Google Maps Could Soon Show Your Remaining Battery Life in Location Sharing

Hoping to add a new and practical dimension to its location sharing services, information surfacing from Android Police is hinting at the future possibility of a battery life update capability from Google Maps.
Mario L. Major

The failing and drained smartphone battery is the one glitch in the Age of Rapid Information Sharing bliss promised to us by industry giants. There may be a solution in the works that will help us check off this box as well.

Android Police has detected, and reported, a code in Google Maps beta for Android indicating a capability to share one’s battery life status info together with the location. Although the updates would not be incredibly detailed, they would reveal battery power percentage levels and charging status, as well as reporting an “unknown status”.

Most likely, there will be a lag in the hidden codes showing up from Google, but the presence of the codes may be a sign of larger location sharing plans which Google may be developing for the future.
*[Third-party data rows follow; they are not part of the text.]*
/-- Code of an opcode (R201). -/
def msgCode : MsgOp → Nat
  | .lineRead => 0x01 | .lineOwn => 0x02 | .linePromote => 0x03 | .lineClaim => 0x04 | .maskFill => 0x05 | .cleanKeep => 0x06 | .cleanDrop => 0x07
  | .discardLine => 0x08 | .prefetchRead => 0x09 | .prefetchOwn => 0x0A
  | .readNc => 0x10 | .writeNc => 0x11 | .atomicNc => 0x12
  | .returnDirty => 0x20 | .returnClean => 0x21
  | .probeShare => 0x30 | .probeTake => 0x31 | .probeKill => 0x32 | .probeClean => 0x33
  | .dataGrant => 0x40 | .grant => 0x41 | .probeAck => 0x42 | .probeData => 0x43 | .grantAck => 0x44 | .writeDone => 0x45 | .readReturn => 0x46
  | .dropped => 0x47 | .errorReply => 0x48 | .returnAck => 0x49
  | .memRead => 0x50 | .memWrite => 0x51 | .memWriteMasked => 0x52
  | .event => 0x60
  | .unused => 0

/-- AMO function and size of an atomic request, in the places that the model gives them: funct5 in [7:3], log2 of the bytes in [2:0] (R199; log entry 159). -/
def amoSts (fn : AmoFn) (bytes : Nat) : Nat :=
  8 * (match fn with | .add => 0 | .swap => 1 | .xor => 4 | .cas => 5 | .or => 8 | .and => 12 | .min => 16 | .max => 20 | .minu => 24 | .maxu => 28) + Nat.log2 bytes

/-- STS of a flit (R199). -/
def flitSts (f : Flit) : Nat := if f.op = .atomicNc then amoSts f.fn f.size else f.sts.toNat

/-- Bits [182:0] of a flit's header (R199). -/
def flitBody (f : Flit) : BitVec 183 :=
  BitVec.ofNat 183 (f.vc.val + 2 ^ 3 * f.dst.x.val + 2 ^ 8 * f.dst.y.val + 2 ^ 12 * f.src.x.val + 2 ^ 17 * f.src.y.val + 2 ^ 21 * f.src.sub.val +
    2 ^ 24 * f.dst.sub.val + 2 ^ 27 * f.tag.toNat + 2 ^ 37 * msgCode f.op + 2 ^ 45 * f.addr.toNat + 2 ^ 92 * f.rpkg.val + 2 ^ 101 * f.mask.toNat +
    2 ^ 165 * b2n f.data.isSome + 2 ^ 166 * b2n f.poison + 2 ^ 167 * b2n f.token + 2 ^ 168 * flitSts f + 2 ^ 176 * f.rid.val)
/-- The 192-bit header: CHK, a SECDED code that the spec does not give, over the rest (R198, R199). -/
def flitHeader (f : Flit) : BitVec 192 := BitVec.ofNat 192 ((flitBody f).toNat + 2 ^ 183 * (Config.flitCheck (flitBody f)).toNat)

/-- Hands a flit to the L input of its source stop (R195). -/
def State.send (s : State) (f : Flit) : State :=
  let k := nodeStop f.src
  { s with mesh := { s.mesh with
      inject := tabSet [] s.mesh.inject k (tabGet [] s.mesh.inject k ++ [(s.mesh.stamp, f)]), stamp := s.mesh.stamp + 1 } }
def State.sendAll (s : State) : List Flit → State
  | [] => s
  | f :: t => (s.send f).sendAll t

/-- Removes a delivered flit from the flits that wait at their agents, if it is there (log entry 5). -/
def State.accept (s : State) (f : Flit) : State := { s with mesh := { s.mesh with arrived := s.mesh.arrived.erase f } }

/-- Whether a flit is the oldest of its source, destination and VC that its destination has not yet taken, so that it is the next one there (R146, R210). A flit that
the mesh does not carry, such as one of Rennet's firmware, comes in turn when no such flit is on its way (log entry 5); those of Rennet have its 16 tags (R147). -/
def State.flitTurn (s : State) (f : Flit) : Bool :=
  let same (g : Flit) : Bool := g.src == f.src && g.dst == f.dst && g.vc == f.vc
  match s.mesh.arrived.find? same with
  | some g => g == f
  | none =>
    !(s.mesh.inject.any fun (_, l) => l.any fun (_, g) => same g) && !(s.mesh.bufs.any fun (_, l) => l.any fun (_, g) => same g) &&
      (f.src != mgmtNode || f.vc != 0 || decide (f.tag.toNat < 16))
/-- The destination takes a flit that is in turn there. -/
def State.onFlit (s : State) (f : Flit) (g : State → State) : State := if s.flitTurn f then g s else s

/-- The class in which the answer to a request travels: GR under the pairing table's RID for the final response to
a request under a reservation (R204, R219), and otherwise RSP. -/
def answerClass (s : State) (req : Flit) (f : Flit) : Flit :=
  if req.vc = 5 then
    match tabGet 0 s.mesh.pair (128 * nodeStop f.src + req.rid.val) with
    | 0 => f
    | r + 1 => { f with vc := 6, rid := Fin.ofNat 128 r }
  else f

/-- Flits that travel between a home slice and third agents for a guaranteed transaction are expedited, and so are the answers to them (R204). -/
def thirdClass (req f : Flit) : Flit := if req.vc = 5 ∨ req.vc = 7 then { f with vc := 7 } else f

/-- The reservation under which a request of agent `sub` at stop `src`, for instance `owner` (none: the host), travels to
stop `dst`: a PATH binding before a FAN binding, and none without a binding (R219). -/
def bindingOf (s : State) (src sub : Nat) (owner : Option Nat) (dst : Nat) : Option Nat :=
  let ok (r : Option Reservation) (form : WheelForm) : Bool := match r with
    | some v => v.form == form && v.vc == 5 && v.src == src && v.agent == sub && v.owner == owner && v.inject &&
        (form != .path || v.dst == dst)
    | none => false
  match s.mesh.resv.find? fun (_, r) => ok r .path with
  | some (k, _) => some k
  | none => (s.mesh.resv.find? fun (_, r) => ok r .fan).map Prod.fst

/-- A request in the guaranteed class when its injector has a binding, and in its ordinary class otherwise. -/
def guaranteed (s : State) (sub : Nat) (owner : Option Nat) (f : Flit) : Flit :=
  match bindingOf s (nodeStop f.src) sub owner (nodeStop f.dst) with
  | some r => { f with vc := 5, rid := Fin.ofNat 128 r }
  | none => f

/-- The final response to a request. -/
def reply (s : State) (req : Flit) (op : MsgOp) (sts : Nat) : Flit :=
  answerClass s req { mkFlit op req.dst req.src req.addr.toNat with tag := req.tag, sts := BitVec.ofNat 8 sts, rpkg := req.rpkg, size := req.size }

/-! ### PMA table (R28, R29) -/

/-- The lowest-numbered valid entry that matches local address `la` (R28). -/
def pmaFind (t : Tab PmaEntry) (la : Nat) (isLocal : Bool) : Option PmaEntry :=
  (t.find? fun (_, e) => e.valid && decide (e.base.toNat ≤ la / 4096) && decide (la / 4096 ≤ e.limit.toNat) && (isLocal || e.remote)).map
    Prod.snd

/-- The package field of a physical address and its local address (R21). -/
def paPkg (pa : Nat) : Nat := pa / 2 ^ 47 % 512
def paLa (pa : Nat) : Nat := pa % 2 ^ 47
/-! ### The channels -/

def State.chan (s : State) (ch : Nat) : Chan := tabGet .reset s.dram.chans ch
def State.setChan (s : State) (ch : Nat) (c : Chan) : State := { s with dram := { s.dram with chans := tabSet .reset s.dram.chans ch c } }
def State.updChan (s : State) (ch : Nat) (f : Chan → Chan) : State := s.setChan ch (f (s.chan ch))

/-- Whether an access is local (R22). -/
def State.isLocal (s : State) (pa : Nat) : Bool := paPkg pa = s.pma.pkgId.toNat

/-- The ranges of R24. -/
inductive Area where
  | bootRom | sram | device | dram | pcie | none
  deriving DecidableEq, Repr

def areaOf (s : State) (la : Nat) : Area :=
  if la < 0x2_0000 then .bootRom
  else if 0x400_0000 ≤ la ∧ la < 0x404_0000 then .sram
  else if 0x1000_0000 ≤ la ∧ la < 0x8000_0000 then .device
  else if 0x8000_0000 ≤ la ∧ la < s.pma.dramTop.toNat ∧ la < 0x40_0000_0000 then .dram
  else if 0x40_0000_0000 ≤ la ∧ la < 0x4000_0000_0000 then .pcie
  else .none

/-- Whether a local access of R27 is refused at the requester. -/
def rangeFault (s : State) (la : Nat) (write : Bool) : Bool :=
  match areaOf s la with
  | .none => true
  | .bootRom => write
  | _ => false

/-- The PCIe controller of a window address, or none above the last window (R524). -/
def pcieOf (la : Nat) : Option (Fin 6) :=
  let k := (la - 0x40_0000_0000) / 0x800_0000_0000
  if h : k < 6 then some ⟨k, h⟩ else none

/-! ### Home slices (R170, R171) -/

/-- Bit `i` of a local address. -/
abbrev ab (la i : Nat) : Bool := la.testBit i

/-- Home slice of a local address (R170). -/
def homeSlice (la : Nat) : Nat :=
  let bit (i : Nat) : Bool :=
    (ab la (6 + i)) ^^ (ab la (12 + i)) ^^ (ab la (18 + i)) ^^ (ab la (24 + i)) ^^ (ab la (30 + i)) ^^ (ab la (36 + i)) ^^ (ab la (42 + i))
  let s5 := b2n (bit 0) + 2 * b2n (bit 1) + 4 * b2n (bit 2) + 8 * b2n (bit 3) + 16 * b2n (bit 4)
  let s6 := s5 + 32 * b2n ((ab la 11) ^^ (ab la 17) ^^ (ab la 23) ^^ (ab la 29) ^^ (ab la 35) ^^ (ab la 41))
  let e := ((List.range 41).filter fun i => (i + 6) % 2 = 0 && ab la (i + 6)).length
  let o := ((List.range 41).filter fun i => (i + 6) % 2 = 1 && ab la (i + 6)).length
  64 * ((e + 2 * o) % 3) + s6

/-- Set of a line within its home slice (R171). -/
def homeSet (la : Nat) : Nat := (la / 64 % 2048) ^^^ (la / 2 ^ 17 % 2048)

/-! ### Channel map (R229, R231) -/

/-- Nibble `i` of a number. -/
def nib (v i : Nat) : Nat := v / 16 ^ i % 16
/-- chfold of R229 for CHXOR value `m`. -/
def chfold (m cc : Nat) : Nat :=
  match m with
  | 0 => 0
  | 1 => nib cc 0 ^^^ nib cc 1
  | 2 => nib cc 0 ^^^ nib cc 1 ^^^ nib cc 2 ^^^ nib cc 3
  | _ => nib cc 0 ^^^ nib cc 1 ^^^ nib cc 2 ^^^ nib cc 3 ^^^ nib cc 4 ^^^ nib cc 5
/-- bkfold of R229 for BKXOR value `m`. -/
def bkfold (m row : Nat) : Nat :=
  match m with
  | 0 => 0
  | 1 => nib row 0
  | _ => nib row 0 ^^^ nib row 1

/-- Where a line lies in DRAM. -/
structure DramPos where
  chan : Nat
  bank : Nat
  row : Nat
  line : Nat
  deriving DecidableEq, Repr

/-- R229 with MC_MAP's CHXOR and BKXOR. -/
def dramPos (map : BitVec 32) (la : Nat) : DramPos :=
  let d := la - 0x8000_0000
  let k := d / 256
  let r := k % 48
  let cc := k / 48
  let pg := cc / 7
  let row := pg / 16
  { chan := 16 * (r / 16) + ((r % 16) ^^^ chfold (fld map 1 0) cc), bank := (pg % 16) ^^^ bkfold (fld map 5 4) row, row := row,
    line := 4 * (cc % 7) + d / 64 % 4 }

/-- R231: the local address of a data line. -/
def dramAddr (map : BitVec 32) (p : DramPos) : Nat :=
  let pg := 16 * p.row + (p.bank ^^^ bkfold (fld map 5 4) p.row)
  let cc := 7 * pg + p.line / 4
  let r := 16 * (p.chan / 16) + ((p.chan % 16) ^^^ chfold (fld map 1 0) cc)
  0x8000_0000 + 256 * (48 * cc + r) + 64 * (p.line % 4)

/-- Memory channel of a local address. -/
def State.chanOf (s : State) (la : Nat) : Nat := (dramPos s.dram.map la).chan

/-! ### Wired sources (R381, R382) -/

def State.source (s : State) (n : Nat) : Source := tabGet Source.reset s.irq.src n
def State.setSource (s : State) (n : Nat) (v : Source) : State := { s with irq := { s.irq with src := tabSet Source.reset s.irq.src n v } }

/-- A wired input takes the level `lv`: an edge in the source's mode sets its pending bit; in a level mode a rise of
the rectified input sets it and a low rectified input clears it (R382, AIA MSI delivery). -/
def State.wire (s : State) (n : Nat) (lv : Bool) : State :=
  let c := s.source n
  let up := lv && !c.level
  let down := c.level && !lv
  let ip := match c.mode with
    | .edge1 => c.ip || up
    | .edge0 => c.ip || down
    | .level1 => if lv then c.ip || up else false
    | .level0 => if lv then false else c.ip || down
    | _ => c.ip
  s.setSource n { c with level := lv, ip := ip }

/-- A pulse on a wired input. -/
def State.wirePulse (s : State) (n : Nat) : State := (s.wire n true).wire n false

/-! ### Ports and routes (R195, R205) -/

def portIdx : Port → Nat | .l => 0 | .e => 1 | .w => 2 | .s => 3 | .n => 4
def portOfIdx (i : Nat) : Port := match i with | 0 => .l | 1 => .e | 2 => .w | 3 => .s | _ => .n

/-- Output port at stop `id` toward stop `d`: X first, then Y (R205). -/
def routePort (id d : Nat) : Port :=
  if id % 32 < d % 32 then .e else if d % 32 < id % 32 then .w
  else if id / 32 < d / 32 then .s else if d / 32 < id / 32 then .n else .l

/-- The stop beyond an output port, or none where the port leads off the package (R195). -/
def neighbour (id : Nat) : Port → Option Nat
  | .l => none
  | .e => if id % 32 < 31 then some (id + 1) else none
  | .w => if 0 < id % 32 then some (id - 1) else none
  | .s => if id / 32 < 9 then some (id + 32) else none
  | .n => if 0 < id / 32 then some (id - 32) else none

/-- The input port at the far side of an output port. -/
def oppPort : Port → Port | .l => .l | .e => .w | .w => .e | .s => .n | .n => .s

/-- Whether the link out of a port is a bridge: it crosses a tile edge (R208). -/
def isBridge (id : Nat) (p : Port) : Bool := match neighbour id p with | some d => tileOf id != tileOf d | none => false

/-- Output ports of the X-then-Y tree at a stop, for a flit that has come in by `inp` (R215, R388). -/
def treeOuts (id : Nat) (inp : Port) : List Port :=
  (match inp with | .l => [Port.e, .w, .s, .n] | .w => [.e, .s, .n] | .e => [.w, .s, .n] | .n => [.s] | .s => [.n]).filter fun p => (neighbour id p).isSome

/-! ### Event pulses (R388) -/

/-- The stop of an event source (R389); that of a counter overflow is its bank's. -/
def evStop (n : Nat) : Nat :=
  if n < 128 then engineStop (n / 32 % 2)
  else if n < 144 ∨ n = 177 then mgmtStop
  else if n < 160 then aplicStop
  else if n < 168 then stopId 0 35
  else stopId 0 36

/-- The Event flit of a line that a stop sends on through one output: guaranteed class, under reservation 0 (R201, R220). The next stop of the tree is its
destination, where it is copied for each output there. -/
def eventFlit (src next line : Nat) : Flit := mkFlit .event (mkNode src 0) (mkNode next 0) line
For now, however, the concept seems pretty promising, and convenient.

Are the Ever-present Status Updates a Friend or Foe in Modern Life?

Shoshana Zuboff from the Berkman Klein Center for Internet and Society of Harvard Law School’s describes surveillance capitalism as one of the biggest shifts in capitalism as we know it.

“Surveillance capitalism challenges democratic norms and departs in key ways from the centuries-long evolution of market capitalism.”

It appeared in her April 2015 article from the Journal of Information Technology, titled “Big Other: Surveillance Capitalism and the Prospects of an Information Civilization”.


To put the idea to the test, one investigative reporter last week travelled a distance just shy of 24km with his phone set to the non-accessible mode the entire time, just over an hour, and reported that in the end via analysis of the encrypted data, “The phone with airplane mode activated logged more locations and activities than the other phone [in the experiment that had not been in airplane mode], and it also transferred hundreds of kilobytes of data to Google as soon as it was [later] activated.”